Whatever the size of the server, I manage them with GridPane, today without a doubt the best panel to set up a really professional WordPress stack. Its price starts at $200 per month and we must add the price of each server we use, but if you are serious about this, it is really worth it.
Of course it is not a service for the vast majority of installations, because we will also have to adjust it conveniently for each client with intensive use of the console and configuration files and not in a graphical way, so if the console is not your thing ….
The case is that a client for whom I administer the server, a Vultr High Frequency 4 GB RAM, with a WooCommerce with about 14,500 products; it was giving excellent performance in terms of load times (page and object caching with Redis), but most of the time I had the CPU at 150%, this already for more than a month.
This data gives me an idea of the good performance of Vultr, at least on High Frequency Compute servers, since with other VPS would have already given errors, stopped working, 502 status, etc … and this server was still running without flinching.
After a little digging through the logs and seeing everything more or less correct, well, many plugins to improve, but that was the subject of a second phase; as I say, after a search, I found a very high traffic with the following user agent identifier “Mozilla/5.0 (compatible; Pinterestbot/1.0; +http://www.pinterest.com/bot.html)“.
Checked the IP of the requests and the ASN(AS14618 AMAZON-AES), I verify that it is the authentic Pinterest bot.
The DNS are managed from Cloudflare, from where I also run a series of custom rules in the firewall to block certain requests (I will write an article on this topic shortly).

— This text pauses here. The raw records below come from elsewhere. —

-- ==== Sys2Proof/Safety.lean ====
section
/-! DEFINITION. What counts as a safe run of the block, in the terms the statements use: the memory's canonical form, the invariant that
every step keeps, what a command leaves alone whatever it does, and the conditions on the state and the operands under which a
command has its effect. -/

namespace Sys2Proof.Machine

/-- The canonical form of the cells of array and stores: keys strictly rising, and no byte listed that is zero, which is what an
unlisted byte reads as. Equal memories are then equal data. -/
def Memory.wf (m : List Host.Cell) : Bool := scanon (fun _ => (0 : Byte)) m

/-- The invariant of every step: the memory is in canonical form. -/
def Inv (s : State) : Prop := Memory.wf s.cells = true

/-! ### When a request unit is accepted (R309–R312, R318, R319, R326) -/

/-- A unit of an open session, well formed by its header, with free tags and with the credits its slots need. -/
def UnitAccepted (s : State) (h : ReqHdr) (code len opfmt run : Nat) : Prop :=
  coreOn s = true ∧ h.port.toNat < numPorts s.variant ∧ rdB s (R_PT_STAT h.port.toNat) PT_STAT_SESSION = true ∧
  isPairPort s h.port.toNat = false ∧ headerMalformed code len run = false ∧
  (∀ k < memberCount code run, (tagsOf s h.port.toNat).contains ((h.tag.toNat + k) % 4096) = false) ∧
  1 + (payloadLen code len opfmt run + 15) / 16 ≤ rxCredits s h.port.toNat (if h.mgmt then 3 else 0)

/-- The request that a unit of one member stands for (R309, R310). -/
def unitReq (h : ReqHdr) (op : Op) (code addr len : Nat) (mask : BitVec 64) (opfmt : Nat) (tally : Bool) (data : List Byte) : Req :=
  { who := .port h.port.toNat h.slot.toNat, tag := h.tag.toNat, mgmt := h.mgmt, ord := h.ord, op := op, code := code, addr := addr,
    len := len, mask := mask, opfmt := opfmt, tally := tally, data := data }

/-- Slots of a request unit: its header's and its payload's (R310). -/
def slotsNeeded (bytes : Nat) : Nat := 1 + (bytes + 15) / 16

/-- The channel of a request unit: 3 for management, 0 for the others (R304). -/
def unitVc (h : ReqHdr) : Nat := if h.mgmt then 3 else 0

/-- The state after a unit of one member is accepted: its slots are counted as received (R307), and its request is accepted. -/
def acceptUnit (s : State) (h : ReqHdr) (r : Req) (slots : Nat) : State :=
  acceptMember (countSlots s h.port.toNat (unitVc h) slots) h.port.toNat r slots

/-! ### When the SC's register write is served (R38, R206, R332, R358, R399) -/

/-- The interrupt controller takes an access of target `k` in this cycle: nothing waits for it, it has taken no write and closed no cycle, and
no target from `k` on (R206). -/
def IntcFree (s : State) (k : Nat) : Prop :=
  s.intcWait = [] ∧ (intcTurnNow s).wasRead = false ∧ (intcTurnNow s).wrote = false ∧ (intcTurnNow s).next ≤ k

/-- The SC runs, the register is present and open to it, no pair unit number is wanted in vain, HOLD does not stop the write, and the
interrupt controller, when it is one of its registers, takes it now. -/
def ScMayWrite (s : State) (key : Nat) (v : Word64) : Prop :=
  scRuns s = true ∧ decodeReg s (scReq .write key v) = none ∧ regRetry s (scReq .write key v) = false ∧
  scBlocked s (scReq .write key v) = false ∧ (isIntcReq (scReq .write key v) = true → s.intcWait = [] ∧ intcMay s (scReq .write key v) = true)

/-- The state in which an SC register write is served: it has its number, and the interrupt controller notes what it takes. -/
def scPrepared (s : State) (key : Nat) (v : Word64) : State :=
  let s := { s with nextUid := s.nextUid + 1 }
  if isIntcReq (scReq .write key v) then
    (match intcTarget (scReq .write key v) with
    | some k => takeTarget s k
    | none => takeWrite s)
  else s

/-- The state after an SC register write of number `uid` whose effect is `w`: it is traced and answered, and what it changed of mirrored state
is sent on. -/
def scSettled (uid key : Nat) (v : Word64) (w : Written) : State :=
  let r := scReq .write key v
  settlePost (answerPart (traceReg w.state r w.status r.data) .sc uid 0 w.status false false [] (b01 (w.post != .none))) w.post [.release .sc uid]

/-! ### When a descriptor begins (R142–R147) -/

/-- The next fetched descriptor of a queue, free to begin and to run whatever came before it; `ce`: its fetch corrected an error. -/
def DescBegins (s : State) (e q i : Nat) (ce : Bool) (d : List Byte) : Prop := mayBegin (prepareQueue s e q) e q = some (i, ce, d)

/-- A descriptor as it begins. -/
def firstRun (s : State) (i : Nat) (ce : Bool) (d : List Byte) : Run := { blankRun i d s.time with ce := ce }

/-- The state after it has begun as `run`: off the fetched list, at the end of the queue's descriptors in progress. -/
def descBegun (s : State) (e q : Nat) (run : Run) : State :=
  let s := prepareQueue s e q
  let k := queueOf s e q
  refreshState (setQueue s e q { k with fetched := k.fetched.drop 1, runs := k.runs ++ [run] }) e q

/-- What COND and the checks of the row make of a descriptor that begins (R147, R150). -/
def begunRun (s : State) (e q i : Nat) (ce : Bool) (d : List Byte) (start : State → Run → Run) : Run :=
  let p := prepareQueue s e q
  let r := firstRun p i ce d
  if dCond d = 3 then endRun r DS_BADDESC 0
  else if condRuns p e q d then start p r else { r with ended := true, skipped := true }

/-! ### When a Shexa command runs (R385–R393) -/

/-- The line at the front of the SC's queue is of this session, names this row with these words, the session has the level, and the console is
not in the middle of a reply (R383). -/
def LineNames (s : State) (x : Session) (row : ShexaRow) (keeper : Bool) (ws : List (List Byte)) : Prop :=
  (∃ at_ l rest, s.mgmt.lines = (x, at_, l) :: rest ∧ lineRow (sessOf s x).machine l = .ok (row, ws)) ∧ shexaMay s = true ∧
  (keeper = true → (sessOf s x).keeper = true)

/-- A word of a line names address `a`: as a number, or as a whole register. -/
def LineTarget (w : List Byte) (a : Nat) : Prop :=
  (startsDigit w = true ∧ cmdAddress w = .ok a) ∨ (startsDigit w = false ∧ ∃ key r, findTarget w = .ok (key, r, none) ∧ a = 0xFF800000 + key)

/-- A register access of a command is under way: it has its number. -/
def scOwn (s : State) (r : Req) : State :=
  { s with nextUid := s.nextUid + 1, mgmt := { s.mgmt with scAcc := some (newAcc s.nextUid 0 r .statusWord) } }

/-- Nothing of the SC's is under way, and the register is present, open to its reads, and read at once. -/
def ScMayRead (s : State) (key : Nat) : Prop :=
  s.mgmt.scAcc = none ∧ decodeReg s (scReq .read key 0) = none ∧ regRetry s (scReq .read key 0) = false ∧ isIntcReq (scReq .read key 0) = false

/-- The value that a command reads from a register, its status, and the state after the read: it is traced, and the access is over. -/
def scReadNow (s : State) (key : Nat) : Status × Word64 × State :=
  let r := scReq .read key 0
  let x := readStep (scOwn s r) .sc key
  let data := if x.1 = .ok then leBytes 8 x.2.1.toNat else []
  (x.1, x.2.1, scClear (answerPart (traceReg x.2.2 r x.1 data) .sc s.nextUid 0 x.1 false false data 0))

/-- What a command's register write makes of the register. -/
def scWriteNow (s : State) (key : Nat) (v : Word64) : Written := regWrite (scOwn s (scReq .write key v)) key v

/-- The state after a command's register write: it is traced, and the access is over. -/
def scWritten (s : State) (key : Nat) (v : Word64) : State :=
  let r := scReq .write key v
  let w := scWriteNow s key v
  scClear (answerPart (traceReg w.state r w.status r.data) .sc s.nextUid 0 w.status false false [] 0)

/-- A command that has written a register is answered with the write's status and is over. -/
def scWroteLine (s : State) (x : Session) (key : Nat) (v : Word64) : State :=
  finishLine x (replied (statusReply (scWriteNow s key v).status) (scWritten s key v))

/-! ### Bytes stored (R17, R217) -/

/-- The stored bytes of two states agree but for the keys from `lo` up to `hi`. -/
def SameCellsOutside (s t : State) (lo hi : Nat) : Prop := ∀ k, ¬(lo ≤ k ∧ k < hi) → cellByte t k = cellByte s k

/-- The registers of two states agree outside the blocks named. -/
def SameRegsOutside (s t : State) (blocks : List Nat) : Prop := ∀ key, key / 0x10000 ∉ blocks → rd t key = rd s key

/-- The commands that may store into array or stores. Every other command leaves each of their bytes as it is. -/
def mayStore : Instr → Bool
  | .bankSlot _ => true | .rackCopyLine _ => true | .scrubVisit => true | .remapCopy => true | .syncCopy => true
  | .semTry => true | .semRelease => true | .semTicket => true | .semServe => true | .semPeek => true | .stateWrite => true
  | .notifyRead => true | .notifyWrite => true | .semClearStep => true | .payloadWrite => true | .mailboxRead => true
  | .doorbell => true | .mailboxClaim => true | .bindingWrite => true | .mbxClearStep => true
  | .foregroundTestEnd => true | .flitReceive _ _ => true | .semUnit _ _ _ _ _ => true | .mbxUnit _ _ _ _ _ _ => true
  | .offWakeDone _ => true | .brownoutReset => true | .powerOn => true | .railFail _ => true | .pinReset => true
  | .refclkReturn => true | .startStep _ => true
  | _ => false

/-! ### The banks (R53–R58) -/

/-- A line of which no codeword has been decoded: a group of full-line writes needs none (R44). -/
def blankView : LineView := { bytes := List.replicate 64 0, unc0 := false, unc1 := false, poison := false, ce0 := false, ce1 := false }

/-- Bank `b` has its bank cycle free, with no borrowed group, no foreground test and no reserved write-back; the slot goes to request
`w`, and `ptr` is the service pointer after it. -/
def BankServes (s : State) (b ptr : Nat) (w : BReq) : Prop :=
  bankCycleFree s b = true ∧ (bankOf s b).borrow = none ∧ s.test.fgUnit = none ∧ (bankOf s b).wbCycle ≠ some s.time ∧
  ∃ id, id ≠ 28 ∧ slotWinner s b = (some id, ptr) ∧ servable s b id = some w

/-- The state after the slot of bank `b` has gone to request `w`: its group is served, the pointer stands at `ptr`, the bank cycle is used. -/
def bankServed (s : State) (b ptr : Nat) (w : BReq) : State :=
  let u := setBank s b { bankOf s b with ptr := ptr }
  closeSlot (serveWinner u b w) b (anyPresents s b) (leftWaiting u b w)

/-- An own access of a requester waits at bank `b` and has its slot (R53, R56). -/
def CopyServes (s : State) (b ptr : Nat) (who : Who) (code : Nat) (r : BReq) : Prop :=
  waitingCopy s b who code = some r ∧ BankServes s b ptr r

So the first step is to block requests from Cloudflare, something very simple:
Go to Firewall -> Tools -> User agent blocking and create a blocking rule. As name I put “Pinterest Bot”, as action I select challenge (instead of blocking it) and as user agent we put“Mozilla/5.0 (compatible; Pinterestbot/1.0; +http://www.pinterest.com/bot.html)“.
I activate the rule, monitor live server logs with:
# tail -f -n30 /var/log/nginx/domain.com.access.log
And right away I see that the Pinterest bot requests start to disappear, they are being blocked by Cloudflare’s firewall, well, actually it is sending you the challenge and if you don’t pass it, the request is blocked.
And I see that the CPU returns to values around 30%, but there is a problem. Pinterest is being used for commerce and you should enable your bot to stop by from time to time to scan products and their photos.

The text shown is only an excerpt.